Start of Block

-- ==== Sys2Proof/Certificates/Slice0/Obligations.lean ====
section
/-! DEFINITION. The statements for the provers: what the machine's step, each command and each record does, and the
invariants that every step keeps. `s.arrived` is the state once an arrival has been reported: an inactivity timer that
runs starts again (R160), and nothing else; `answered` writes the response sector and sends GOOD (R175). -/

open Sys2Proof Sys2Proof.Machine

/-! ### The step -/

/-- A step takes the command at the front of the queue and is `exec` of it with the queue's rest, which no command
changes. -/
def Obligations.StepRunsFrontCommand : Prop :=
  (∀ (c : Instr) (rest : List Instr) (s : State),
     step { s with pending := c :: rest } = exec c { s with pending := rest }) ∧
  (∀ (c : Instr) (s t : State), exec c s = .next t → t.pending = s.pending)

/-- With no command waiting, a step is one millisecond of every timer that runs, and the end of what the model keeps for
the commands of one moment (assumption 36), and nothing else: the model's own choice (assumption 2). -/
def Obligations.IdleStepPassesOneMillisecond : Prop :=
  ∀ s : State, s.pending = [] →
    step s = .next { s with
      media.tags := s.media.tags.map (fun t =>
        match t with
        | .busy c => .busy { c with left := c.left - 1 }
        | t => t)
      cipher.run := s.cipher.run.map (fun r => { r with left := r.left - 1 })
      keypad.timer := s.keypad.timer.map (fun n => n - 1)
      keypad.withdrawn := false
      keypad.oneShot := s.keypad.oneShot.map (fun p => { p with left := p.left - 1 })
      keypad.player :=
        if s.keypad.oneShot.isSome then s.keypad.player
        else s.keypad.player.map (fun p => { p with left := p.left - 1 })
      cred.comparison := s.cred.comparison.map (fun c => { c with left := c.left - 1 })
      cred.backoff := s.cred.backoff.map (fun n => n - 1)
      ctl.window := s.ctl.window.map (fun n => n - 1)
      ctl.inactivity := s.ctl.inactivity.map (fun n => n - 1)
      ctl.withdrawn := false
      power.settling := s.power.settling.map (fun n => n - 1)
      power.lastScan := none
      power.idle :=
        match s.power.idle with
        | .running n => .running (n - 1)
        | .restarted => .running 19999
        | t => t }

/-! ### Control window -/

/-- STATUS is answered OK in every drive state and changes nothing but the response (R178), beside the inactivity
timer that every arrival restarts; and the bytes of its payload (R187, R190), index 0 being offset 8 of the response
sector. -/
def Obligations.StatusAnswersInEveryState : Prop :=
  (∀ (s : State) (tag : Tag) (seq : Byte), s.hears tag →
     exec (.status tag seq) s = .next (s.arrived.answered tag seq 0x01 .ok s.arrived.statusPayload)) ∧
  (∀ s : State,
     s.statusPayload.length = 57 ∧
     s.statusPayload.take 8 =
       [s.ctl.drive.code,
        (match s.ctl.openProfile with | some p => BitVec.ofNat 8 p.val | none => 0xFF),
        (if s.ctl.attached then 1 else 0),
        (if s.power.source = .link then 1 else 2),
        BitVec.ofNat 8 s.cred.n,
        (match s.ctl.cause with | some c => c.code | none => 0),
        BitVec.ofNat 8 s.backoffLeft, BitVec.ofNat 8 (s.backoffLeft / 256)] ∧
     (s.statusPayload.drop 8).take 8 =
       [BitVec.ofNat 8 s.store.effective.minPin, BitVec.ofNat 8 s.store.effective.free,
        BitVec.ofNat 8 s.store.effective.threshold, BitVec.ofNat 8 s.store.effective.inactivity,
        BitVec.ofNat 8 s.store.effective.chunk, BitVec.ofNat 8 s.store.effective.pace,
        (if s.store.optionsDefault then 1 else 0),
        (if s.store.busy.isSome ∨ s.store.queue ≠ [] then 1 else 0)] ∧
     (s.statusPayload.drop 16).take 4 = le32 (s.uSpan.getD 0) ∧
     (s.statusPayload.drop 20).take 4 = le32 s.regions.epoch.toNat ∧
     s.statusPayload[24]? = some (if s.regions.apply = .draining then 1 else 0) ∧
     s.statusPayload[25]? = some (BitVec.ofNat 8 s.erase.queue.length) ∧
     (s.sweeping = none → (s.statusPayload.drop 26).take 15 = 0xFF :: List.replicate 14 0) ∧
     (∀ x, s.sweeping = some x →
       (s.statusPayload.drop 26).take 15 =
         [BitVec.ofNat 8 x.pos.val, (if s.paused x then 1 else 0)] ++ le32 x.c ++ le32 x.w ++ le32 x.q ++
           [BitVec.ofNat 8 x.keep.length]) ∧
     (s.statusPayload.drop 41).take 7 =
       [s.erase.lastResult.code, 0, 0] ++ le32 (match s.erase.lastResult with | .failed a => a | _ => 0) ∧
     (s.statusPayload.drop 48).take 9 =
       [s.cipher.result.code, s.cipher.test.state.code, BitVec.ofNat 8 s.cipher.test.requested,
        BitVec.ofNat 8 s.cipher.test.done] ++ le16 s.cipher.test.mismatched ++ le16 s.cipher.test.errors ++
         [s.cred.lastEnroll.code])

/-- A LOCK request on an OPEN drive locks it: no open profile, every OPEN slot CLOSED, both timers stopped, drive
LOCKED, background IDLE_LOCKED; nothing else changes (R162, R163, R179). In ENROLLING with origin OPEN it locks the
drive too, and the enrollment is discarded with result CANCELLED or, in COMMITTING, left to complete (R139). In ENTRY
the entry is discarded and the drive becomes LOCKED; in FACTORY, LOCKED, EVALUATING, BACKOFF and ENROLLING with origin
FACTORY the request is answered OK and changes no state; in WIPING it is answered NOT_NOW. The premises on the power
source and the enrollment context hold in every state a run reaches. (The other lock triggers: DetachTaken,
PressInEntry, TimersExpire.) -/
def Obligations.LockRequestLocks : Prop :=
  (∀ (s : State) (tag : Tag) (seq : Byte), s.hears tag → s.ctl.drive = .opened →
     s.power.source = .link → s.cred.enroll = none →
     ∃ k : KeypadUnit,
       exec (.lock tag seq) s = .next
         (State.answered { s with
           ctl := { s.ctl with drive := .locked, openProfile := none, window := none, inactivity := none }
           cipher.slots := s.cipher.slots.map (fun x => if x.state = .opened then { x with state := .closed } else x)
           keypad := k } tag seq 0x02 .ok []) ∧
       k.selection = .idleLocked ∧ k.keys = s.keypad.keys ∧ k.buffer = s.keypad.buffer ∧
       k.phase = s.keypad.phase ∧ k.timer = s.keypad.timer ∧ k.oneShot = s.keypad.oneShot) ∧
  (∀ (s : State) (tag : Tag) (seq : Byte), s.hears tag → s.power.source = .link →
     (s.ctl.drive = .entry →
       ∃ k : KeypadUnit,
         exec (.lock tag seq) s = .next (State.answered { s.arrived with
           ctl := { s.arrived.ctl with drive := .locked }, keypad := k } tag seq 0x02 .ok []) ∧
         k.buffer = [] ∧ k.phase = none ∧ k.timer = none ∧ k.selection = .idleLocked ∧
         k.keys = s.keypad.keys ∧ k.oneShot = s.keypad.oneShot) ∧
     (s.ctl.drive = .factory ∨ s.ctl.drive = .locked ∨ s.ctl.drive = .evaluating ∨ s.ctl.drive = .backoff ∨
         (s.ctl.drive = .enrolling ∧ ∃ e, s.cred.enroll = some e ∧ e.origin = .factory) →
       exec (.lock tag seq) s = .next (s.arrived.answered tag seq 0x02 .ok [])) ∧
     (s.ctl.drive = .wiping →
       exec (.lock tag seq) s = .next (s.arrived.answered tag seq 0x02 .notNow []))) ∧
  (∀ (s : State) (tag : Tag) (seq : Byte) (e : Enroll), s.hears tag → s.power.source = .link →
     s.ctl.drive = .enrolling → s.cred.enroll = some e → e.origin = .opened →
     ∃ t, s.arrived.lockedFrom e t ∧ exec (.lock tag seq) s = .next (t.answered tag seq 0x02 .ok []))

End of Block

→ Work order
Using the data above, reproduce exactly the lines from the line that contains "(match s.ctl.cause with" through the line that contains "def Obligations.LockRequestLocks : Prop", including both.

→ Response area
        (match s.ctl.cause with | some c => c.code | none => 0),
        BitVec.ofNat 8 s.backoffLeft, BitVec.ofNat 8 (s.backoffLeft / 256)] ∧
     (s.statusPayload.drop 8).take 8 =
       [BitVec.ofNat 8 s.store.effective.minPin, BitVec.ofNat 8 s.store.effective.free,
        BitVec.ofNat 8 s.store.effective.threshold, BitVec.ofNat 8 s.store.effective.inactivity,
        BitVec.ofNat 8 s.store.effective.chunk, BitVec.ofNat 8 s.store.effective.pace,
        (if s.store.optionsDefault then 1 else 0),
        (if s.store.busy.isSome ∨ s.store.queue ≠ [] then 1 else 0)] ∧
     (s.statusPayload.drop 16).take 4 = le32 (s.uSpan.getD 0) ∧
     (s.statusPayload.drop 20).take 4 = le32 s.regions.epoch.toNat ∧
     s.statusPayload[24]? = some (if s.regions.apply = .draining then 1 else 0) ∧
     s.statusPayload[25]? = some (BitVec.ofNat 8 s.erase.queue.length) ∧
     (s.sweeping = none → (s.statusPayload.drop 26).take 15 = 0xFF :: List.replicate 14 0) ∧
     (∀ x, s.sweeping = some x →
       (s.statusPayload.drop 26).take 15 =
         [BitVec.ofNat 8 x.pos.val, (if s.paused x then 1 else 0)] ++ le32 x.c ++ le32 x.w ++ le32 x.q ++
           [BitVec.ofNat 8 x.keep.length]) ∧
     (s.statusPayload.drop 41).take 7 =
       [s.erase.lastResult.code, 0, 0] ++ le32 (match s.erase.lastResult with | .failed a => a | _ => 0) ∧
     (s.statusPayload.drop 48).take 9 =
       [s.cipher.result.code, s.cipher.test.state.code, BitVec.ofNat 8 s.cipher.test.requested,
        BitVec.ofNat 8 s.cipher.test.done] ++ le16 s.cipher.test.mismatched ++ le16 s.cipher.test.errors ++
         [s.cred.lastEnroll.code])

/-- A LOCK request on an OPEN drive locks it: no open profile, every OPEN slot CLOSED, both timers stopped, drive
LOCKED, background IDLE_LOCKED; nothing else changes (R162, R163, R179). In ENROLLING with origin OPEN it locks the
drive too, and the enrollment is discarded with result CANCELLED or, in COMMITTING, left to complete (R139). In ENTRY
the entry is discarded and the drive becomes LOCKED; in FACTORY, LOCKED, EVALUATING, BACKOFF and ENROLLING with origin
FACTORY the request is answered OK and changes no state; in WIPING it is answered NOT_NOW. The premises on the power
source and the enrollment context hold in every state a run reaches. (The other lock triggers: DetachTaken,
PressInEntry, TimersExpire.) -/
def Obligations.LockRequestLocks : Prop :=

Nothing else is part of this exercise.